Still, the recognition carries weight. “I’m a Latino-American director from Texas, and you never really let yourself dream that big,” he says. “We’re one of only a handful of Latino-made short films qualifying worldwide, and certainly the only one from Texas.”
His pride isn’t rooted in prestige, but in proof. “I didn’t go to film school. I didn’t move to LA or New York. I started my career right here in Texas. That’s what I want people to see; it can happen anywhere.”
As The Mourning Of moves through its Oscar campaign, Elizondo remains focused on the larger purpose behind it. “If this film does anything,” he says, “I hope it shows that grief isn’t something to escape, it’s something to understand. It connects us.”

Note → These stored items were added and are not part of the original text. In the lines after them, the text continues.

/-! ## Well-formedness (R18, R157, R324 to R334) -/

/-- One ill-formed term for each check: R18 (an unused field), R22 (ARM and ATOK), R324 (empty-behaviour bits), R157 (pairs and quads), R343
(classes at width 64), R328 to R334 (modifiers), R358 (CALL), R387 to R399 (the M format), R403 to R420 (the A format), R423, R428. -/
theorem test_ill_formed : ([.nop (vf (.v 1)), .iadd (vf (.v 1) (.v 2) (.v 3) (.v 1)), .iadd (vf (.v 1) (.v 2) (.v 3) (h := Spec.head 0 true 0)),
    .iadd (vf (.v 1) (.v 2) (.v 3) (h := Spec.head 0 false 1)), .iadd (vf (.v 1) (.v 2) (.v 3) (h := { hd with eb := 4 })),
    .iadd (vf (.v 1) (.v 2) (.p 3)), .iadd (vf (.g 1) (.v 3) (.g 2)), .iadd (vf (.v 1) (.v 2) (.v 3) (rnd := 1)),
    .imul (vf (.v 1) (.v 2) (.v 3) (sat := true)), .imulh (vf (.v 1) (.v 2) (.v 3) (sel := 2)), .icmp (vf (.p 1) (.v 2) (.v 3) (sel := 10)),
    .icmpI (jf (.v 1) (.v 2)), .iaddc (vf (.v 1) (.v 2) (.v 3) (.v 4)), .lea (mf (.v 1) (.g 0) (.p 0)), .lea (mf (.v 2) (.v 0) (.p 0)),
    .iaddw (vf (.v 3) (.g 0) (.v 0)), .sext (vf (.v 1) (.v 2) (sel := 5)), .movu (jf (.v 1)), .movi (jf (.v 1) (.v 2)),
    .fadd (vf (.v 1) (.v 2) (.v 3) (rnd := 5)), .fmin (vf (.v 1) (.v 2) (.v 3) (rnd := 1)), .fcmp (vf (.p 1) (.v 2) (.v 3) (sel := 6)),
    .fclass (vf (.v 1) (.v 2) (.v 3)), .frnd (vf (.v 1) (.v 2) (rnd := 1)), .frsq (vf (.v 1) (.v 2) (rnd := 1)),
    .cvt (vf (.v 1) (.v 2) (dfmt := 9) (sfmt := 9)), .cvt (vf (.v 1) (.v 2) (dfmt := 1) (sfmt := 11)), .cvt (vf (.v 1) (.v 2) (sel := 2) (dfmt := 9) (sfmt := 1)),
    .packb (vf (.v 1) (.v 2) (.v 3) (sel := 4)), .pand (vf (.v 1) (.p 2) (.p 3)), .pnot (vf (.p 1) (.p 2) (.p 3))] : List Instr).all
    (fun i => !i.wf) = true := by decide +kernel
theorem test_ill_formed_control_and_memory : ([.bra (bf (.v 0) (mod := 3)), .bra (bf (.v 0) (tslot := 5)), .brx (bf (.v 1)), .call (bf (.g 2)), .ret (bf (.v 3)), .exitT (vf (.v 1)),
    .bar (jf (.v 0)), .elect (vf (.v 1)), .vote (vf (.v 1) (.p 1)), .vote (vf (.p 1) (.v 2) (sel := 2)), .shfl (vf (.g 1) (.v 2) (.v 3)),
    .greduce (vf (.v 1) (.v 2) (sel := 11)), .sleep (jf (.v 1)), .ld (mf (.v 2) (.v 0) (.p 0) (size := 2)), .ld (mf (.v 3) (.g 0) (.p 0) (size := 3)),
    .ld (mf (.v 2) (.g 0) (.p 0) (size := 6)), .ld (mf (.v 2) (.g 0) (.p 0) (size := 2) (ord := 2)), .st (mf (.v 2) (.g 0) (.p 0) (size := 2) (ord := 1)),
    .st (mf (.v 2) (.g 0) (.p 0) (size := 2) (subop := 1)), .ldn (mf (.v 2) (.g 0) (.v 4) (size := 2)), .ldu (mf (.v 2) (.g 0) (.p 0) (size := 2)),
    .stu (mf (.g 1) (.g 0) (.p 0) (size := 4)), .ldparam (mf (.g 1) (.w 0 1) (.p 0) (size := 4)), .pagereq (mf (.v 1) (.g 0) (.p 0)),
    .atom (mf (.v 1) (.g 0) (.p 0) (size := 3)), .atom (mf (.v 0) (.g 0) (.p 0) (size := 2) (subop := 10)), .atomf (mf (.v 0) (.g 0) (.p 0) (size := 3)),
    .red (mf (.v 0) (.g 0) (.p 0) (size := 2) (subop := 8)), .fence (mf (.v 0) (.v 0) (.p 0)), .fence (mf (.v 0) (.v 0) (.p 0) (ord := 3) (scope := 7)),
    .acqr (mf (.v 0) (.g 0) (.p 0) (size := 2) (scope := 5)), .qctl (mf (.g 0) (.g 0) (.p 0) (subop := 5)), .drainst (vf (.v 0) (sel := 2))] : List Instr).all
    (fun i => !i.wf) = true := by decide +kernel
theorem test_ill_formed_objects_and_system : ([.pin (vf (.v 0) (.g 0)), .unpin (vf (.pin 0) (.v 1)), .reclaim (vf (.g 0) (.g 1)), .reclwait (vf (.v 4) (.p 1)), .snap (vf (.v 1)), .snapq (vf (.p 1) (.v 2)),
    .copy (af (.v 0) (.g 0) (.v 0) (.v 3) (lo := 1)), .copy (af (.v 0) (.v 1) (.p 0) (.v 3)), .gcopy (af (.v 1) (.g 0) (.p 0) (.v 3)),
    .binit (af (.v 0) (.g 0) (.v 1) (imm16 := 1) (lo := 2)), .binitI (af (.v 0) (.g 0) (.v 1) (imm16 := 1) (lo := 2)), .binitI (af (.v 0) (.g 0) (lo := 1)),
    .arrive (af (.v 0) (.v 1) (.v 2)), .waitphaseI (af (.p 1) (.g 0)), .testphase (af (.v 0) (.g 0) (.v 2)), .tokwait (af (.v 1) (.v 0) (.v 2)),
    .tokwait (af (.v 1) (.v 0) (.v 2) (poll := true)), .tfill (af (.v 0) (.v 3)), .twait (af (.v 0) (.g 0) (poll := true)), .tres (af (.t 0) (.v 4)),
    .trel (af (.v 0)), .tload (af (.t 0) (.g 0) (.v 1)), .mloadw (af (.v 0) (.v 0) (.v 1)), .mloadw (af (.v 0) (.t 0) (.v 1) (lo := 1)), .mswap (af (.v 1)),
    .mma (af (.v 0) (.t 0)), .mhad (af (.t 0) (.v 0) (.v 1)), .mhadI (af (.t 0) (.t 0) (.v 1)), .mzero (af (.t 0)), .mdrain (af (.v 0) (.a 0) (.g 0) (.v 1) (lo := 5)),
    .mread (af (.v 2) (.a 0) (.v 1)), .scall (jf (.v 0) (.v 0) 0x80000), .scall (jf (.g 0) (.v 0) 0x280000), .scall (jf (.v 0) (.g 63) 0x20000),
    .trapI (jf (.v 1)), .bkpt (jf (.v 0) (.v 1)), .getsr (jf (.v 0) (.v 0) 0x15), .getsr (jf (.v 1) (.v 0) 0x18), .setsr (jf (.v 0) (.v 1) 0x15),
    .rte (vf (.v 1)), .cntrd (vf (.v 1) (.v 2)), .cntrdI (jf (.v 1)), .sigrd (vf (.g 0) (.g 1) (.g 2)), .haltW (vf (.v 1))] : List Instr).all
    (fun i => !i.wf) = true := by decide +kernel

/-! ## Decoding, from words of the spec -/

theorem test_reads_integer_and_float : [(Spec.word 0x52 0x405 0x2, Instr.shlI (jf (.v 5) (.v 1) 2)),
    (Spec.word 0x1C 0x20041105 0x100000, .lea (mf (.g 5) (.g 4) (.p 0) (ofs := 256))), (Spec.word 0x61 0x102 0x40, .movu (jf (.g 2) (.v 0) 0x40)),
    (Spec.word 0x86 0x501202 0x200, .fcmp (vf (.p 2) (.v 4) (.v 5) (sel := 2))),
    (Spec.word 0x97 0x802 0x190000, .cvt (vf (.v 2) (.v 2) (dfmt := 9) (sfmt := 1)))].all (fun x => reads x.1 x.2) = true := by decide +kernel
theorem test_reads_groups : [(Spec.word 0x111 0x804 0x800, Instr.greduce (vf (.v 4) (.v 2) (sel := 8))),
    (Spec.word 0x150 0x300803 0x1, .shflI (jf (.v 3) (.v 2) 1 (sel := 3))), (Spec.word 0x10D 0 2, .bar (jf (.v 0) (.v 0) 2)),
    (Spec.word 0x302 0 0, .rte (vf (.v 0)))].all (fun x => reads x.1 x.2) = true := by decide +kernel
theorem test_reads_memory : [(Spec.word 0xD87 0x40000 0x40, Instr.pagereq (mf (.v 0) (.g 0) (.v 0) (scl := 1) (h := Spec.head 3 false 0))),
    (Spec.word 0x186 0x200C1004 0x218, .ldparam (mf (.v 4) (.w 0 4) (.p 0) (size := 3) (subop := 2))),
    (Spec.word 0x188 0x60040808 0x913, .atom (mf (.v 8) (.g 2) (.p 0) (size := 2) (ord := 1) (scope := 5) (subop := 9))),
    (Spec.word 0x18B 0x60000000 7, .fence (mf (.v 0) (.v 0) (.p 0) (ord := 3) (scope := 5)))].all (fun x => reads x.1 x.2) = true := by
  decide +kernel
theorem test_reads_objects : [(Spec.word 0x1B4 4 0, Instr.snap (vf (.v 4))), (Spec.word 0xA80 0x4240 0, .tres (af (.t 0) (.v 16) (h := Spec.head 2 false 0))),
    (Spec.word 0xE00 0xD0541000 0, .copy (af (.v 0) (.g 4) (.g 5) (.v 3) (h := Spec.head 3 false 0))),
    (Spec.word 0xE43 0x41400 0xC600, .arriveI (af (.v 0) (.g 5) (imm16 := 198) (h := Spec.head 3 false 0))),
    (Spec.word 0xEC6 0x90240 0x2000, .mhadI (af (.t 0) (.t 0) (imm16 := 32) (h := Spec.head 3 false 0))),
    (Spec.word 0xEC3 0x90000 0x40003000, .mloadwI (af (.v 0) (.t 0) (imm16 := 48) (pw := 2) (h := Spec.head 3 false 0))),
    (Spec.word 0x289 0x7A0008 0, .mread (af (.v 8) (.a 0) (.v 7)))].all (fun x => reads x.1 x.2) = true := by decide +kernel
theorem test_reads_system : [(Spec.word 0x304 0x1800 0x26, Instr.setsr (jf (.v 0) (.v 6) 0x26)),
    (Spec.word 0x345 2 0x10000000, .cntrdI (jf (.v 2) (.v 0) 0x10000000)), (Spec.word 0x300 0x40104 0x138001, .scall (jf (.g 4) (.g 0) 0x138001)),
    (Spec.word 0x307 0x10340800 0, .sigrd (vf (.v 0) (.g 2) (.g 3)))].all (fun x => reads x.1 x.2) = true := by decide +kernel
theorem witness_WorkedEncodings : [(Spec.word 0x4C 0x200206 0x18, Instr.icmpI (jf (.p 6) (.v 0) 24 (sel := 2))),
    (Spec.word 0xC0 0x1806 0x3F800000, .faddI (jf (.v 6) (.v 6) 0x3F800000)), (Spec.word 0x10A 0x30014 0, .call (bf (.v 20) 3)),
    (Spec.word 0x10E 0x205 0, .elect (vf (.p 5))), (Spec.word 0x180 0x60040402 0x13, .ld (mf (.v 2) (.g 1) (.p 0) (size := 2) (ord := 1) (scope := 5))),
    (Spec.word 0x181 0x140002 0x20010, .st (mf (.v 2) (.g 0) (.v 1) (size := 2) (ofs := 32))),
    (Spec.word 0x1242 0x41400 0x2000200, .binitI (af (.v 0) (.g 5) (imm16 := 2) (lo := 2) (h := Spec.head 4 false 0))),
    (Spec.word 0x5800E88 0x90AA0000 1, .mdrain (af (.v 0) (.a 0) (.g 10) (.v 6) (h := Spec.head 3 true 3))),
    (Spec.word 0x303 0x104 0x2B, .getsr (jf (.g 4) (.v 0) 0x2B)), (Spec.word 0x301 0 0x51, .trapI (jf (.v 0) (.v 0) 0x51))].all
    (fun x => reads x.1 x.2) = true := by decide +kernel
theorem test_refused_words : (refuses 0x062 .illegalOp && refuses 0x3FF .illegalOp && refuses (0x002 + 2 ^ 30) .illegalField &&
    refuses (0x002 + 2 ^ 88) .illegalField && refuses (0x108 + 2 ^ 83) .illegalField && reads (2 ^ 95) (.invalid default)) = true := by decide +kernel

For Elizondo and his team, the months ahead promise both anticipation and celebration. The Mourning Of stands not only as a personal expression of loss and healing, but also as a triumph of community-driven, independent filmmaking. Its success signals a growing recognition of Latino voices emerging from outside Hollywood’s traditional centres of power.
Whether or not the film advances to the shortlist, The Mourning Of has already achieved something rare: placing a Texas-made, Latino-led story on the global awards stage. As awards season gathers momentum, all eyes will be on Elizondo’s moving meditation on grief and belonging.